Eu égard au caractère récent de l’entrée de M. A... sur le territoire français et de ce qu’il ne justifie pas d’une insertion particulière dans la société française, la décision contestée fixant à un an la durée de l’interdiction de retour sur le territoire français, alors même que la présence en France de M. A... ne représente pas une menace pour l’ordre public, n’est pas entachée d’erreur manifeste d’appréciation dans l’application des critères définis par les dispositions précitées de l’article L. 612-10 du code de l'entrée et du séjour des étrangers et du droit d'asile.

En sixième et dernier lieu, il résulte de ce qui précède que l’exception d’illégalité de la mesure d’éloignement, articulée à l’encontre de la décision désignant le pays de renvoi et lui faisant interdiction de retour pendant un an, doit être écartée.

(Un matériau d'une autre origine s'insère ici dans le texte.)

/-! ### enterFault -/

@[simp] theorem enterFault_cfg (s : State) (c : FaultCause) : (enterFault s c).cfg = s.cfg := rfl
@[simp] theorem enterFault_ram (s : State) (c : FaultCause) : (enterFault s c).ram = s.ram := rfl
@[simp] theorem enterFault_nv (s : State) (c : FaultCause) : (enterFault s c).nv = s.nv := rfl
@[simp] theorem enterFault_wel (s : State) (c : FaultCause) : (enterFault s c).wel = s.wel := rfl
@[simp] theorem enterFault_sr (s : State) (c : FaultCause) : (enterFault s c).sr = s.sr := rfl
@[simp] theorem enterFault_cls (s : State) (c : FaultCause) : (enterFault s c).cls = s.cls := rfl
@[simp] theorem enterFault_done (s : State) (c : FaultCause) : (enterFault s c).done = s.done := rfl
@[simp] theorem enterFault_chP (s : State) (c : FaultCause) : (enterFault s c).chP = s.chP := rfl
@[simp] theorem enterFault_chS (s : State) (c : FaultCause) : (enterFault s c).chS = s.chS := rfl
@[simp] theorem enterFault_ddir (s : State) (c : FaultCause) : (enterFault s c).ddir = .inward := rfl
@[simp] theorem enterFault_dout (s : State) (c : FaultCause) : (enterFault s c).dout = s.dout := rfl
@[simp] theorem enterFault_fabBase (s : State) (c : FaultCause) : (enterFault s c).fabBase = s.fabBase := rfl
@[simp] theorem enterFault_dirpat (s : State) (c : FaultCause) : (enterFault s c).dirpat = s.dirpat := rfl
@[simp] theorem enterFault_armed (s : State) (c : FaultCause) : (enterFault s c).armed = s.armed := rfl
@[simp] theorem enterFault_seqIds (s : State) (c : FaultCause) : (enterFault s c).seqIds = s.seqIds := rfl
@[simp] theorem enterFault_movIds (s : State) (c : FaultCause) : (enterFault s c).movIds = s.movIds := rfl
@[simp] theorem enterFault_cursor (s : State) (c : FaultCause) : (enterFault s c).cursor = s.cursor := rfl
@[simp] theorem enterFault_paused (s : State) (c : FaultCause) : (enterFault s c).paused = s.paused := rfl
@[simp] theorem enterFault_nvSel (s : State) (c : FaultCause) : (enterFault s c).nvSel = s.nvSel := rfl
@[simp] theorem enterFault_frame (s : State) (c : FaultCause) : (enterFault s c).frame = s.frame := rfl
@[simp] theorem enterFault_boot (s : State) (c : FaultCause) : (enterFault s c).boot = .bFault := rfl
@[simp] theorem enterFault_probeCount (s : State) (c : FaultCause) : (enterFault s c).probeCount = s.probeCount := rfl
@[simp] theorem enterFault_fault (s : State) (c : FaultCause) : (enterFault s c).fault = s.fault.add c := rfl
@[simp] theorem enterFault_log (s : State) (c : FaultCause) : (enterFault s c).log = s.log := rfl
@[simp] theorem enterFault_wac (s : State) (c : FaultCause) : (enterFault s c).wac = s.wac := rfl
@[simp] theorem enterFault_lines (s : State) (c : FaultCause) : (enterFault s c).lines = s.lines := rfl
@[simp] theorem enterFault_result (s : State) (c : FaultCause) : (enterFault s c).result = s.result := rfl
@[simp] theorem enterFault_sampled (s : State) (c : FaultCause) : (enterFault s c).sampled = s.sampled := rfl
@[simp] theorem enterFault_frames (s : State) (c : FaultCause) : (enterFault s c).frames = s.frames := rfl
@[simp] theorem enterFault_env (s : State) (c : FaultCause) : (enterFault s c).env = s.env := rfl
@[simp] theorem enterFault_fresh (s : State) (c : FaultCause) : (enterFault s c).fresh = s.fresh := rfl

/-! ### presentCycle -/

@[simp] theorem presentCycle_cfg (c : Channel) (d : Dir) (f g : Nat) (x : Byte) (s : State) :
    (presentCycle c d f g x s).cfg = s.cfg := rfl
@[simp] theorem presentCycle_ram (c : Channel) (d : Dir) (f g : Nat) (x : Byte) (s : State) :
    (presentCycle c d f g x s).ram = s.ram := rfl
@[simp] theorem presentCycle_nv (c : Channel) (d : Dir) (f g : Nat) (x : Byte) (s : State) :
    (presentCycle c d f g x s).nv = s.nv := rfl
@[simp] theorem presentCycle_wel (c : Channel) (d : Dir) (f g : Nat) (x : Byte) (s : State) :
    (presentCycle c d f g x s).wel = s.wel := rfl
@[simp] theorem presentCycle_sr (c : Channel) (d : Dir) (f g : Nat) (x : Byte) (s : State) :
    (presentCycle c d f g x s).sr = s.sr := rfl
@[simp] theorem presentCycle_cls (c : Channel) (d : Dir) (f g : Nat) (x : Byte) (s : State) :
    (presentCycle c d f g x s).cls = s.cls := rfl
@[simp] theorem presentCycle_done (c : Channel) (d : Dir) (f g : Nat) (x : Byte) (s : State) :
    (presentCycle c d f g x s).done = s.done := rfl
@[simp] theorem presentCycle_chP (c : Channel) (d : Dir) (f g : Nat) (x : Byte) (s : State) :
    (presentCycle c d f g x s).chP = s.chP := rfl
@[simp] theorem presentCycle_chS (c : Channel) (d : Dir) (f g : Nat) (x : Byte) (s : State) :
    (presentCycle c d f g x s).chS = s.chS := rfl
@[simp] theorem presentCycle_ddir (c : Channel) (d : Dir) (f g : Nat) (x : Byte) (s : State) :
    (presentCycle c d f g x s).ddir = s.ddir := rfl
@[simp] theorem presentCycle_dout (c : Channel) (d : Dir) (f g : Nat) (x : Byte) (s : State) :
    (presentCycle c d f g x s).dout = s.dout := rfl
@[simp] theorem presentCycle_fabBase (c : Channel) (d : Dir) (f g : Nat) (x : Byte) (s : State) :
    (presentCycle c d f g x s).fabBase = s.fabBase := rfl
@[simp] theorem presentCycle_dirpat (c : Channel) (d : Dir) (f g : Nat) (x : Byte) (s : State) :
    (presentCycle c d f g x s).dirpat = s.dirpat := rfl
@[simp] theorem presentCycle_armed (c : Channel) (d : Dir) (f g : Nat) (x : Byte) (s : State) :
    (presentCycle c d f g x s).armed = s.armed := rfl
@[simp] theorem presentCycle_seqIds (c : Channel) (d : Dir) (f g : Nat) (x : Byte) (s : State) :
    (presentCycle c d f g x s).seqIds = s.seqIds := rfl
@[simp] theorem presentCycle_movIds (c : Channel) (d : Dir) (f g : Nat) (x : Byte) (s : State) :
    (presentCycle c d f g x s).movIds = s.movIds := rfl
@[simp] theorem presentCycle_cursor (c : Channel) (d : Dir) (f g : Nat) (x : Byte) (s : State) :
    (presentCycle c d f g x s).cursor = s.cursor := rfl
@[simp] theorem presentCycle_paused (c : Channel) (d : Dir) (f g : Nat) (x : Byte) (s : State) :
    (presentCycle c d f g x s).paused = s.paused := rfl
@[simp] theorem presentCycle_nvSel (c : Channel) (d : Dir) (f g : Nat) (x : Byte) (s : State) :
    (presentCycle c d f g x s).nvSel = s.nvSel := rfl
@[simp] theorem presentCycle_frame (c : Channel) (d : Dir) (f g : Nat) (x : Byte) (s : State) :
    (presentCycle c d f g x s).frame = s.frame := rfl
@[simp] theorem presentCycle_boot (c : Channel) (d : Dir) (f g : Nat) (x : Byte) (s : State) :
    (presentCycle c d f g x s).boot = s.boot := rfl
@[simp] theorem presentCycle_probeCount (c : Channel) (d : Dir) (f g : Nat) (x : Byte) (s : State) :
    (presentCycle c d f g x s).probeCount = s.probeCount := rfl
@[simp] theorem presentCycle_fault (c : Channel) (d : Dir) (f g : Nat) (x : Byte) (s : State) :
    (presentCycle c d f g x s).fault = s.fault := rfl
@[simp] theorem presentCycle_log (c : Channel) (d : Dir) (f g : Nat) (x : Byte) (s : State) :
    (presentCycle c d f g x s).log = s.log := rfl
@[simp] theorem presentCycle_wac (c : Channel) (d : Dir) (f g : Nat) (x : Byte) (s : State) :
    (presentCycle c d f g x s).wac = s.wac := rfl
@[simp] theorem presentCycle_result (c : Channel) (d : Dir) (f g : Nat) (x : Byte) (s : State) :
    (presentCycle c d f g x s).result = s.result := rfl
@[simp] theorem presentCycle_sampled (c : Channel) (d : Dir) (f g : Nat) (x : Byte) (s : State) :
    (presentCycle c d f g x s).sampled = s.sampled := rfl
@[simp] theorem presentCycle_frames (c : Channel) (d : Dir) (f g : Nat) (x : Byte) (s : State) :
    (presentCycle c d f g x s).frames = s.frames := rfl
@[simp] theorem presentCycle_env (c : Channel) (d : Dir) (f g : Nat) (x : Byte) (s : State) :
    (presentCycle c d f g x s).env = s.env := rfl
@[simp] theorem presentCycle_fresh (c : Channel) (d : Dir) (f g : Nat) (x : Byte) (s : State) :
    (presentCycle c d f g x s).fresh = s.fresh := rfl

/-! ### presentNoCycle -/

@[simp] theorem presentNoCycle_cfg (a b : Bool) (s : State) : (presentNoCycle a b s).cfg = s.cfg := rfl
@[simp] theorem presentNoCycle_ram (a b : Bool) (s : State) : (presentNoCycle a b s).ram = s.ram := rfl
@[simp] theorem presentNoCycle_nv (a b : Bool) (s : State) : (presentNoCycle a b s).nv = s.nv := rfl
@[simp] theorem presentNoCycle_wel (a b : Bool) (s : State) : (presentNoCycle a b s).wel = s.wel := rfl
@[simp] theorem presentNoCycle_sr (a b : Bool) (s : State) : (presentNoCycle a b s).sr = s.sr := rfl
@[simp] theorem presentNoCycle_cls (a b : Bool) (s : State) : (presentNoCycle a b s).cls = s.cls := rfl
@[simp] theorem presentNoCycle_done (a b : Bool) (s : State) : (presentNoCycle a b s).done = s.done := rfl
@[simp] theorem presentNoCycle_chP (a b : Bool) (s : State) : (presentNoCycle a b s).chP = s.chP := rfl
@[simp] theorem presentNoCycle_chS (a b : Bool) (s : State) : (presentNoCycle a b s).chS = s.chS := rfl
@[simp] theorem presentNoCycle_ddir (a b : Bool) (s : State) : (presentNoCycle a b s).ddir = s.ddir := rfl
@[simp] theorem presentNoCycle_dout (a b : Bool) (s : State) : (presentNoCycle a b s).dout = s.dout := rfl
@[simp] theorem presentNoCycle_fabBase (a b : Bool) (s : State) : (presentNoCycle a b s).fabBase = s.fabBase := rfl
@[simp] theorem presentNoCycle_dirpat (a b : Bool) (s : State) : (presentNoCycle a b s).dirpat = s.dirpat := rfl
@[simp] theorem presentNoCycle_armed (a b : Bool) (s : State) : (presentNoCycle a b s).armed = s.armed := rfl
@[simp] theorem presentNoCycle_seqIds (a b : Bool) (s : State) : (presentNoCycle a b s).seqIds = s.seqIds := rfl
@[simp] theorem presentNoCycle_movIds (a b : Bool) (s : State) : (presentNoCycle a b s).movIds = s.movIds := rfl
@[simp] theorem presentNoCycle_cursor (a b : Bool) (s : State) : (presentNoCycle a b s).cursor = s.cursor := rfl
@[simp] theorem presentNoCycle_paused (a b : Bool) (s : State) : (presentNoCycle a b s).paused = s.paused := rfl
@[simp] theorem presentNoCycle_nvSel (a b : Bool) (s : State) : (presentNoCycle a b s).nvSel = s.nvSel := rfl
@[simp] theorem presentNoCycle_frame (a b : Bool) (s : State) : (presentNoCycle a b s).frame = s.frame := rfl
@[simp] theorem presentNoCycle_boot (a b : Bool) (s : State) : (presentNoCycle a b s).boot = s.boot := rfl
@[simp] theorem presentNoCycle_probeCount (a b : Bool) (s : State) :
    (presentNoCycle a b s).probeCount = s.probeCount := rfl
@[simp] theorem presentNoCycle_fault (a b : Bool) (s : State) : (presentNoCycle a b s).fault = s.fault := rfl
@[simp] theorem presentNoCycle_log (a b : Bool) (s : State) : (presentNoCycle a b s).log = s.log := rfl
@[simp] theorem presentNoCycle_wac (a b : Bool) (s : State) : (presentNoCycle a b s).wac = s.wac := rfl
@[simp] theorem presentNoCycle_result (a b : Bool) (s : State) : (presentNoCycle a b s).result = s.result := rfl
@[simp] theorem presentNoCycle_sampled (a b : Bool) (s : State) : (presentNoCycle a b s).sampled = s.sampled := rfl
@[simp] theorem presentNoCycle_frames (a b : Bool) (s : State) : (presentNoCycle a b s).frames = s.frames := rfl
@[simp] theorem presentNoCycle_env (a b : Bool) (s : State) : (presentNoCycle a b s).env = s.env := rfl
@[simp] theorem presentNoCycle_fresh (a b : Bool) (s : State) : (presentNoCycle a b s).fresh = s.fresh := rfl

/-! ### endCycle -/

@[simp] theorem endCycle_cfg (s : State) : (endCycle s).cfg = s.cfg := rfl
@[simp] theorem endCycle_ram (s : State) : (endCycle s).ram = s.ram := rfl
@[simp] theorem endCycle_nv (s : State) : (endCycle s).nv = s.nv := rfl
@[simp] theorem endCycle_wel (s : State) : (endCycle s).wel = s.wel := rfl
@[simp] theorem endCycle_sr (s : State) : (endCycle s).sr = s.sr := rfl
@[simp] theorem endCycle_cls (s : State) : (endCycle s).cls = s.cls := rfl
@[simp] theorem endCycle_done (s : State) : (endCycle s).done = s.done := rfl
@[simp] theorem endCycle_chP (s : State) : (endCycle s).chP = s.chP := rfl
@[simp] theorem endCycle_chS (s : State) : (endCycle s).chS = s.chS := rfl
@[simp] theorem endCycle_ddir (s : State) : (endCycle s).ddir = s.ddir := rfl
@[simp] theorem endCycle_dout (s : State) : (endCycle s).dout = s.dout := rfl
@[simp] theorem endCycle_fabBase (s : State) : (endCycle s).fabBase = s.fabBase := rfl
@[simp] theorem endCycle_dirpat (s : State) : (endCycle s).dirpat = s.dirpat := rfl
@[simp] theorem endCycle_armed (s : State) : (endCycle s).armed = s.armed := rfl
@[simp] theorem endCycle_seqIds (s : State) : (endCycle s).seqIds = s.seqIds := rfl
@[simp] theorem endCycle_movIds (s : State) : (endCycle s).movIds = s.movIds := rfl
@[simp] theorem endCycle_cursor (s : State) : (endCycle s).cursor = s.cursor := rfl
@[simp] theorem endCycle_paused (s : State) : (endCycle s).paused = s.paused := rfl
@[simp] theorem endCycle_nvSel (s : State) : (endCycle s).nvSel = s.nvSel := rfl
@[simp] theorem endCycle_frame (s : State) : (endCycle s).frame = s.frame := rfl
@[simp] theorem endCycle_boot (s : State) : (endCycle s).boot = s.boot := rfl
@[simp] theorem endCycle_probeCount (s : State) : (endCycle s).probeCount = s.probeCount := rfl
@[simp] theorem endCycle_fault (s : State) : (endCycle s).fault = s.fault := rfl
@[simp] theorem endCycle_log (s : State) : (endCycle s).log = s.log := rfl
@[simp] theorem endCycle_wac (s : State) : (endCycle s).wac = s.wac := rfl
@[simp] theorem endCycle_result (s : State) : (endCycle s).result = s.result := rfl
@[simp] theorem endCycle_sampled (s : State) : (endCycle s).sampled = s.sampled := rfl
@[simp] theorem endCycle_frames (s : State) : (endCycle s).frames = s.frames := rfl
@[simp] theorem endCycle_env (s : State) : (endCycle s).env = s.env := rfl
@[simp] theorem endCycle_fresh (s : State) : (endCycle s).fresh = s.fresh := rfl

Il résulte de tout ce qui précède que les conclusions aux fins d’annulation présentées par M. A... doivent être rejetées ainsi que, par voie de conséquence, ses conclusions à fin d’injonction et d’astreinte et celles présentées sur le fondement des articles L. 761-1 du code de justice administrative et 37 de la loi du 10 juillet 1991.



D E C I D E :


Article 1er : Il n’a plus lieu de statuer sur les conclusions afin d’admission à l’aide juridictionnelle provisoire présentées par M. A....

Article 2 : Le surplus des conclusions de la requête est rejeté.

Article 3 : Le présent jugement sera notifié à M. C... A... et au préfet de la Haute-Garonne.


Délibéré après l'audience du 3 février 2026, à laquelle siégeaient :

Mme Fabienne Billet-Ydier, présidente,
Mme Sylvie Cherrier, vice-présidente,
Mme Stéphanie Douteaud, première conseillère,

Rendu public par mise à disposition au greffe le 18 février 2026.

La rapporteure,

Sylvie B...

La présidente,

Fabienne Billet-Ydier


La greffière,




Muriel Boulay


La République mande et ordonne au préfet de la Haute-Garonne en ce qui le concerne ou à tous commissaires de justice à ce requis en ce qui concerne les voies de droit commun, contre les parties privées, de pourvoir à l'exécution de la présente décision.